APDS a todos,
Puxa, gente, passou a semana inteira e ninguém comentou... já estou achando que ninguém sabe.
Primeira coisa a entender é a função do equalizador gráfico. Ela varia de acordo onde está instalado.
No PA, ele serve para corrigir imperfeições acústicas da sala, deixando a resposta do conjunto caixas acústicas + ambiente plana ou próximo disso. Ou seja, você corta o que está "sobrando" (por causa da acústica) e coloca o que está faltando (este em relação às caixas acústicas). Sobre isso, é mamão com açúcar se você tiver como fazer análise RTA no seu ambiente. Descobre-se e ajusta-se, e pronto. Não é necessário reajustar enquanto as condições permanecerem as mesas (mesmoambiente, mesmas caixas, mesmo posicionamento de caixas (sim, isso mesmo: o equalizador é ajustado 1 única vez e fica assim por anos, em alguns casos). Sem o RTA, por outro lado...
No monitor, não há mais influencia da acústica. Então, podemos tanto corrigir a resposta das caixas de monitor como também cortar frequências que podem gerar microfonia. Por exemplo, se o mic costuma dar realimentação em 630Hz, podemos cortar no equalizador esses 630Hz, diminuindo a chance de microfonia por causa dos retornos, mas preservando o som no PA.
Insertado em um canal, nos dá mais controle que os ajustes de equalização do canal.
Devemos lembrar que um sistema de sonorização em que temos uma boa acústica ambiente, boas caixas, tudo corretamente alinhado, a necessidade de equalização será muito, muito pequena.
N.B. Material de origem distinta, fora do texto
/-- Doorbells at the queue's size and past it; writes of the control register of an enabled and a disabled queue; a packet of each type, and of the
first unknown one; a fence. -/
theorem witness_QueuesAndPackets :
    (let s := queueState []
     s.doorbellsOn 0 = true ∧ (s.part 0).pscur ≠ 2 ∧ (16 + 2 ^ 32 - (s.queue 0 1).qrd) % 2 ^ 32 ≤ 2 ^ ((s.queue 0 1).ctl.toNat / 2 ^ 14 % 32) ∧
      2 ^ ((s.queue 0 1).ctl.toNat / 2 ^ 14 % 32) < (17 + 2 ^ 32 - (s.queue 0 1).qrd) % 2 ^ 32 ∧
      (s.queue 0 1).ctl.toNat % 2 = 1 ∧ (s.queue 0 2).ctl.toNat % 2 = 0 ∧ s.boot = 1) ∧
    (let s := queueState [] id fun s => { s with parts := [(0, { Partition.reset 3200 with pscur := 2 })] }
     s.doorbellsOn 0 = true ∧ (s.part 0).pscur = 2) ∧
    (∃ bs s1, ParsesAs true (queueState (packet 0 0 0) id fun s => { s with parts := [(0, { Partition.reset 3200 with dutycfg := 1 })] }) 0 1 0 bs s1) ∧
    (∀ f ∈ [0, 2], ∃ bs s1, Parses (queueState (packet 0 f 0)) 0 1 0 bs s1) ∧
    (let s := queueState (packet 1 0 0 ++ bytesOf 8 0x20100) id (withBytes 0x20100 launchBytes)
     ∃ bs s1, Parses s 0 1 1 bs s1 ∧ (decide (ringField bs 8 8 % 256 = 0 ∧ (s.queue 0 1).waiting = none) &&
      match s1.readLaunch (s.worldAccess 0 (s.homeCluster 0 1)) (ringField bs 8 8) with
      | .ok _ s2 => decide (s2.worlds = s1.worlds ∧ threadParsing s2 0 = false ∧ (s2.cluster (s.homeCluster 0 1)).trace.owner = 0 ∧ s2.queuedGrids 0 < 256)
      | _ => false) = true) ∧
    (∃ bs s1, Parses (queueState (packet 2 0 0 ++ bytesOf 8 0x20000 ++ bytesOf 8 0x20040 ++ bytesOf 8 64)) 0 1 2 bs s1) ∧
    (let s := queueState (packet 3 0 1 ++ bytesOf 8 0x20040 ++ bytesOf 4 5)
     ∃ bs s1, Parses s 0 1 3 bs s1 ∧ decide (ringField bs 8 8 % 8 = 0 ∧ ∀ p ∈ (s.queue 0 1).live, p.typ ≠ 3) = true) ∧
    (let s := queueState (packet 4 2 0 ++ bytesOf 8 0x20040 ++ bytesOf 8 5)
     ∃ bs s1, Parses s 0 1 4 bs s1 ∧ (decide (s1.dirtyHeld (s.homeCluster 0 1) = false ∧ ringField bs 8 8 % 8 = 0 ∧ ringField bs 0x18 1 = 0) &&
      match (s1.writeBackAll (s.homeCluster 0 1)).agentWrites (s1.worldAccess 0 (s.homeCluster 0 1)) [(ringField bs 8 8, bytesOf 8 (ringField bs 0x10 8))] with
      | .ok _ s2 => decide (s2.worlds = s1.worlds ∧ threadParsing s2 0 = false ∧ (s2.cluster (s.homeCluster 0 1)).trace.owner = 0)
      | _ => false) = true) ∧
    (let s := queueState (packet 5 0 0 ++ bytesOf 8 7 ++ bytesOf 4 8 ++ [31])
     ∃ bs s1, Parses s 0 1 5 bs s1 ∧ decide (ringField bs 0x14 1 < 32 / s.partitions ∧ (s1.cluster 31).heldOf 0 = 0 ∧
      (s1.cluster 31).eventRoom 0 1 = true) = true) ∧
    (let s := queueState (packet 6 0 0 ++ bytesOf 8 0x10000 ++ bytesOf 8 7 ++ [31])
     ∃ bs s1, Parses s 0 1 6 bs s1 ∧ decide (ringField bs 0x18 1 < 32 / s.partitions ∧ (s1.freeThread 31).isSome = true ∧
      (s1.ctx (s1.worldCtx 0)).map (·.st) = some .running) = true) ∧
    (∃ bs s1, Parses (queueState (packet 7 0 0)) 0 1 7 bs s1) ∧
    (let s := fenceState
     let c := s.homeCluster 0 1
     (s.queue 0 1).fence = some [5] ∧ (s.queue 0 1).live.find? (fun p => p.typ == 3) = some ⟨0, 0x20000, 0x20001, 3, true, 9, 0x20040, 0, 1⟩ ∧
      (match (s.acquireSync c).fenceLeft (s.worldAccess 0 c) 0x20040 [5] with | .ok _ s1 => decide (s1.worlds = s.worlds) | _ => false) = true) :=
  ⟨by decide +kernel, by decide +kernel, (parses_of (P := fun _ _ => true) (by decide +kernel)).imp fun _ h => h.imp fun _ h => h.1,
    by intro f hf
       simp only [List.mem_cons, List.not_mem_nil, or_false] at hf
       obtain rfl | rfl := hf <;> exact (parses_of (P := fun _ _ => true) (by decide +kernel)).imp fun _ h => h.imp fun _ h => h.1,
    parses_of (by decide +kernel), (parses_of (P := fun _ _ => true) (by decide +kernel)).imp fun _ h => h.imp fun _ h => h.1, parses_of (by decide +kernel),
    parses_of (by decide +kernel), parses_of (by decide +kernel), parses_of (by decide +kernel),
    (parses_of (P := fun _ _ => true) (by decide +kernel)).imp fun _ h => h.imp fun _ h => h.1, by decide +kernel⟩

/-- A descriptor of one span of one gang of one fibre: on a rand core, or on a stake core, of that width and register count. -/
def descOf (start : Bool) (width regs : Nat) : LaunchDesc :=
  ⟨0x10000, 0x18000, 0, 0, width, 64, regs, 0, 1, 1, start, false, 0, 1, 1, 1, 1, 0, 0, 0, 0, 0⟩

/-- Grid 9 with its spans placed so far. -/
def gridOf (d : LaunchDesc) (placed : List Nat) (l : Launcher) : Grid := ⟨9, 0, 1, d, [], 9, 0, 1, 0, placed, l, false, (0, 0, 0), false⟩

/-- The grid beside the gang of `rand`, which is its own. -/
def gridState (gr : Grid) (g : Gang → Gang := id) (u : State → State := id) : State :=
  rand 1 (fun _ x => x) (fun y => g { y with grid := 9 }) id fun s => u { s with issue := none, grids := [gr] }

/-- A gang of n skeins of one fibre, the first eight active, the last aged; the first one's fibre waits. -/
def crowd (n age : Nat) : State :=
  let s := rand 1 fun _ x => x
  { s with
    issue := none
    gangs := s.gangs.map fun g => { g with skeins := (List.range n).map fun k =>
      { Skein.fresh 32 (8 * k) (if k + 1 = n then age else 0) (decide (k < 8 ∧ k + 1 < n)) (fibres 1 fun _ x =>
        { x with uid := 2 + k, wait := if k = 0 then .rjoin else .none }) with residency := k, issued := true } } }

/-- Six skeins of 30 blocks on stake core 12 of cluster 0, with gaps of at most 50 blocks; a grid that has wanted 60 for 4,096 clocks. -/
def scattered : State :=
  let s := gridState (gridOf (descOf true 64 240) [] (.thread 0 1))
  { s with gangs := [{ Gang.fresh 1 .stake 0 12 1 8 240 with
      skeins := (List.range 6).map fun k => { Skein.fresh 32 (50 + 80 * k) 0 false [] with residency := k } }]
           cores := [(coreNumber 0 12, { Core.reset with wanting := [(9, 0)], clocks := 4096 })] }

/-- A gang with a pool of one entry at 0x20000. -/
def poolState : State :=
  gridState (gridOf (descOf false 32 0) [0] (.thread 0 1)) (fun g => { g with grid := 0, poolBase := 0x20000, poolCap := 4 })
    (withBytes 0x20000 (bytesOf 4 0 ++ bytesOf 4 1 ++ List.replicate 248 0))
Isso é importante: se temos que equalizar muito (atenuar/aumentar muito) e muita coisa (quantidade de frequências), é porque tem algo de errado no nosso sistema: acústica, caixas, etc.
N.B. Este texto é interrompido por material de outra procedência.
/-- A command over: its channel is free, and an entry whose other commands are done goes, its counter lowered. -/
theorem Named.endCopy (h : Named s id g sk e) (ended : g.ended = false) (copy : kindCounter e.kind = 3) (cl : Nat) :
    Recorded (s.freeChannel id slot cl) (s.endCopy id slot cl) ∧
    ∃ y, (s.endCopy id slot cl).skein id.gang id.skein = some y ∧
      (e.acked = true → e.portacc = false → (∀ o ∈ e.ops, o.slot ≠ slot → o.stage = .done) →
      y.c = sk.c - 1 ∧ ∀ q ∈ y.record, q.seq ≠ id.seq) := by
  obtain ⟨g1, named1, open1⟩ := Named.modCopy h slot fun c => { c with ended := true }
  obtain ⟨g2, named2, open2⟩ := Named.modEntry named1 (f := fun e => e.slotDone slot) fun _ => rfl
  have recorded := (recorded_modSkein s id.gang id.skein fun sk => sk.modEntry id.seq fun e => e.withCopy slot fun c => { c with ended := true }).trans
    (recorded_modSkein _ id.gang id.skein fun sk => sk.modEntry id.seq fun e => e.slotDone slot)
  obtain ⟨closed, skein⟩ := Named.closes (Named.of_gangs named2 (t := State.freeChannel _ id slot cl) rfl) (open2.trans (open1.trans ended))
  refine ⟨(recorded.modCluster ..).trans closed, _, skein, fun acked counted others => ?_⟩
  obtain ⟨-, lowered, gone⟩ := Skein.close_lowers (Named.entry named2) (Entry.finished_slotDone others) acked counted
  refine ⟨lowered.trans ?_, gone⟩
  rw [Skein.lower_copy (kind := ((e.withCopy slot fun c => { c with ended := true }).slotDone slot).kind) _ copy]
  rfl

theorem copyBurst_of {cl ch : Nat} (onChannel : tget (s.cluster cl).channels ch = some (.entry id slot)) :
    exec (.copyBurst cl ch) s = .next (s.copyStep id slot cl ch).clearTried := by
  rw [exec_copyBurst, execCopyBurst, onChannel]

end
Vemos equalizadores de +/- 6dB, +/- 12 dB, +/- 18dB de atuação. Em geral, para um sistema bem feito, não se necessitará de mais que 6dB e não mais que atuar em cima de 5 ou 6 faixas, das 31 faixas disponíveis. Agora, nossos Anfiteatros infelizmente estão longe de terem boa acústica.
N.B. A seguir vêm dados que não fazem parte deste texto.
-- ==== Sys2Proof/Decode.lean ====
section
/-! DEFINITION. The decoder of instruction words (R217 to R221, R228) and the encoder, both read from the encoding tables of the spec. The decoder is
total: a word of a reserved opcode decodes to reservedOpcode, and a word whose unused field is nonzero or whose LIT field is not 0xF0 is rejected
by name. A word takes its literal from the clause (R221), so an instruction is one word. -/

namespace Sys2Proof

/-- Why a word is no instruction (check 2 of R231). -/
inductive DecodeError where
  /-- a field that the entry leaves unused is not 0x00 (R219) -/
  | unusedFieldNonzero
  /-- a LIT field is not 0xF0 (R219) -/
  | litFieldMissing
  deriving DecidableEq, Repr

/-- A register or value selector (R218). -/
def Sel.ofField (x : Nat) : Sel :=
  if x < 0xC0 then .v x else if x < 0xE0 then .s (x - 0xC0) else if x < 0xE4 then .w (x - 0xE0)
  else if x = 0xE4 then .zero else if x = 0xE5 then .laneid else if x = 0xE6 then .spanlane
  else if x = 0xE7 then .subidx else if x = 0xE8 then .nwide else if x = 0xE9 then .teamid
  else if x = 0xEA then .coreid else if x = 0xF0 then .lit else .rsvd x

/-- The field value of a selector (R218). -/
def Sel.toField : Sel → Nat
  | .v n => n
  | .s n => 0xC0 + n
  | .w n => 0xE0 + n
  | .zero => 0xE4
  | .laneid => 0xE5
  | .spanlane => 0xE6
  | .subidx => 0xE7
  | .nwide => 0xE8
  | .teamid => 0xE9
  | .coreid => 0xEA
  | .lit => 0xF0
  | .rsvd x => x

/-- The OP field, bits 31:24 (R217). -/
def opField (w : Word) : Nat := w.toNat / 2 ^ 24
/-- The D field, bits 23:16. -/
def dField (w : Word) : Nat := w.toNat / 2 ^ 16 % 256
/-- The A field, bits 15:8. -/
def aField (w : Word) : Nat := w.toNat / 2 ^ 8 % 256
/-- The B field, bits 7:0. -/
def bField (w : Word) : Nat := w.toNat % 256

/-- An instruction whose entry leaves the field x unused. -/
def unused1 (x : Nat) (i : Instr) : Except DecodeError Instr := if x = 0 then .ok i else .error .unusedFieldNonzero
/-- An instruction that leaves two fields unused. -/
def unused2 (x y : Nat) (i : Instr) : Except DecodeError Instr := if x = 0 ∧ y = 0 then .ok i else .error .unusedFieldNonzero
/-- An instruction that leaves all three fields unused. -/
def unused3 (x y z : Nat) (i : Instr) : Except DecodeError Instr :=
  if x = 0 ∧ y = 0 ∧ z = 0 then .ok i else .error .unusedFieldNonzero
/-- An instruction that carries a literal of its own in the field x. -/
def litIn (x : Nat) (r : Except DecodeError Instr) : Except DecodeError Instr := if x = 0xF0 then r else .error .litFieldMissing

/-- Opcodes 0x00 to 0x0F (R228). -/
def decodeRow0 (lo d a b : Nat) (w : Word) : Except DecodeError Instr :=
  match lo with
  | 0 => unused3 d a b .nop
  | 1 => unused1 b (.mov (.ofField d) (.ofField a))
  | 2 => unused1 b (.mov2 (.ofField d) (.ofField a))
  | 3 => unused1 b (.mov4 (.ofField d) (.ofField a))
  | 4 => .ok (.sel (.ofField d) (.ofField a) (.ofField b))
  | 5 => unused2 d b (.setmode (.ofField a))
  | 6 => unused2 a b (.getmode (.ofField d))
  | 7 => unused1 b (.rdsr (.ofField d) (.ofField a))
  | 8 => unused1 b (.unif (.ofField d) (.ofField a))
  | 9 => unused1 d (.wrsr (.ofField a) (.ofField b))
  | _ => .ok (.reservedOpcode w)

/-- Opcodes 0x10 to 0x1F (R228). -/
def decodeRow1 (lo d a b : Nat) (_w : Word) : Except DecodeError Instr :=
  match lo with
  | 0 => .ok (.add (.ofField d) (.ofField a) (.ofField b))
  | 1 => .ok (.sub (.ofField d) (.ofField a) (.ofField b))
  | 2 => .ok (.mul (.ofField d) (.ofField a) (.ofField b))
  | 3 => .ok (.mulhi (.ofField d) (.ofField a) (.ofField b))
  | 4 => .ok (.mad (.ofField d) (.ofField a) (.ofField b))
  | 5 => unused1 b (.abs (.ofField d) (.ofField a))
  | 6 => unused1 b (.neg (.ofField d) (.ofField a))
  | 7 => .ok (.min (.ofField d) (.ofField a) (.ofField b))
  | 8 => .ok (.max (.ofField d) (.ofField a) (.ofField b))
  | 9 => .ok (.div (.ofField d) (.ofField a) (.ofField b))
  | 10 => .ok (.rem (.ofField d) (.ofField a) (.ofField b))
  | 11 => .ok (.shl (.ofField d) (.ofField a) (.ofField b))
  | 12 => .ok (.shr (.ofField d) (.ofField a) (.ofField b))
  | 13 => .ok (.rot (.ofField d) (.ofField a) (.ofField b))
  | 14 => .ok (.and (.ofField d) (.ofField a) (.ofField b))
  | _ => .ok (.or (.ofField d) (.ofField a) (.ofField b))

/-- Opcodes 0x20 to 0x2F (R228). -/
def decodeRow2 (lo d a b : Nat) (w : Word) : Except DecodeError Instr :=
  match lo with
  | 0 => .ok (.xor (.ofField d) (.ofField a) (.ofField b))
  | 1 => unused1 b (.not (.ofField d) (.ofField a))
  | 2 => .ok (.andn (.ofField d) (.ofField a) (.ofField b))
  | 3 => unused1 b (.popc (.ofField d) (.ofField a))
  | 4 => unused1 b (.clz (.ofField d) (.ofField a))
  | 5 => unused1 b (.ctz (.ofField d) (.ofField a))
  | 6 => unused1 b (.brev (.ofField d) (.ofField a))
  | 7 => .ok (.bfe (.ofField d) (.ofField a) (.ofField b))
  | 8 => .ok (.bfi (.ofField d) (.ofField a) (.ofField b))
  | 9 => .ok (.cmp (d / 8) (d % 8) (.ofField a) (.ofField b))
  | 10 => .ok (.lea0 (.ofField d) (.ofField a) (.ofField b))
  | 11 => .ok (.lea2 (.ofField d) (.ofField a) (.ofField b))
  | 12 => .ok (.lea3 (.ofField d) (.ofField a) (.ofField b))
  | _ => .ok (.reservedOpcode w)

/-- Opcodes 0x30 to 0x3F (R228). -/
def decodeRow3 (lo d a b : Nat) (_w : Word) : Except DecodeError Instr :=
  match lo with
  | 0 => .ok (.fadd (.ofField d) (.ofField a) (.ofField b))
  | 1 => .ok (.fsub (.ofField d) (.ofField a) (.ofField b))
  | 2 => .ok (.fmul (.ofField d) (.ofField a) (.ofField b))
  | 3 => .ok (.fma (.ofField d) (.ofField a) (.ofField b))
  | 4 => .ok (.fnma (.ofField d) (.ofField a) (.ofField b))
  | 5 => .ok (.fmin (.ofField d) (.ofField a) (.ofField b))
  | 6 => .ok (.fmax (.ofField d) (.ofField a) (.ofField b))
  | 7 => unused1 b (.fabs (.ofField d) (.ofField a))
  | 8 => unused1 b (.fneg (.ofField d) (.ofField a))
  | 9 => unused1 b (.frint (.ofField d) (.ofField a))
  | 10 => .ok (.fldexp (.ofField d) (.ofField a) (.ofField b))
  | 11 => unused1 b (.fclass (.ofField d) (.ofField a))
  | 12 => .ok (.fdiv (.ofField d) (.ofField a) (.ofField b))
  | 13 => unused1 b (.fsqrt (.ofField d) (.ofField a))
  | 14 => unused1 b (.frcp (.ofField d) (.ofField a))
  | _ => unused1 b (.frsq (.ofField d) (.ofField a))

/-- Opcodes 0x40 to 0x4F (R228). -/
def decodeRow4 (lo d a b : Nat) (w : Word) : Except DecodeError Instr :=
  match lo with
  | 0 => unused1 b (.fexp2 (.ofField d) (.ofField a))
  | 1 => unused1 b (.flog2 (.ofField d) (.ofField a))
  | 2 => unused1 b (.fsin (.ofField d) (.ofField a))
  | 3 => unused1 b (.fcos (.ofField d) (.ofField a))
  | 4 => unused1 b (.ftanh (.ofField d) (.ofField a))
  | 5 => .ok (.fdot2 (.ofField d) (.ofField a) (.ofField b))
  | _ => .ok (.reservedOpcode w)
Entendido este ponto, é necessário entender como cada frequência afeta o som que ouvimos. Se aumentar os valores de 20Hz até 100Hz, o que vai acontecer como nosso som, com um instrumento ou com a voz, por exemplo. Para tanto, existem várias tabelas sobre o assunto, aconselho esta:
Elas ajudam a identificar em que faixa de frequências está o problema. O som está "sem brilho"? Então a região do equalizador que temos que mexer é X. O som está "embolado"? Então vamos trabalhar na região Y.
Finalmente, precisamos conhecer cada frequência para saber especificadamente qual está ruim. Pessoas muito experientes já vão direto: atuam diretamente sobre a frequência problemática. Trabalho complicado, que demanda treino, muito treino. Neste caso, aconselho a investir no sistema de treinamento EASY, do Eng. Luiz Fernando Cysne, que é vendido no site da Backstage:
www.backstage.com.br. Custa 200,00, mas o objetivo é exatamente este: treinar o ouvido, e é muito bom.
Um macete que aprendi em um curso: quando você acha que alguma coisa está ruim, não vá atenuando, mas sim aumente. Aumente frequência por frequência em 6dB até encontrar o problema. O que estava irritando vai ficar muito mais irritante, e é exatamente o que você terá que atenuar. Claro que isso é feito ANTES do evento começar.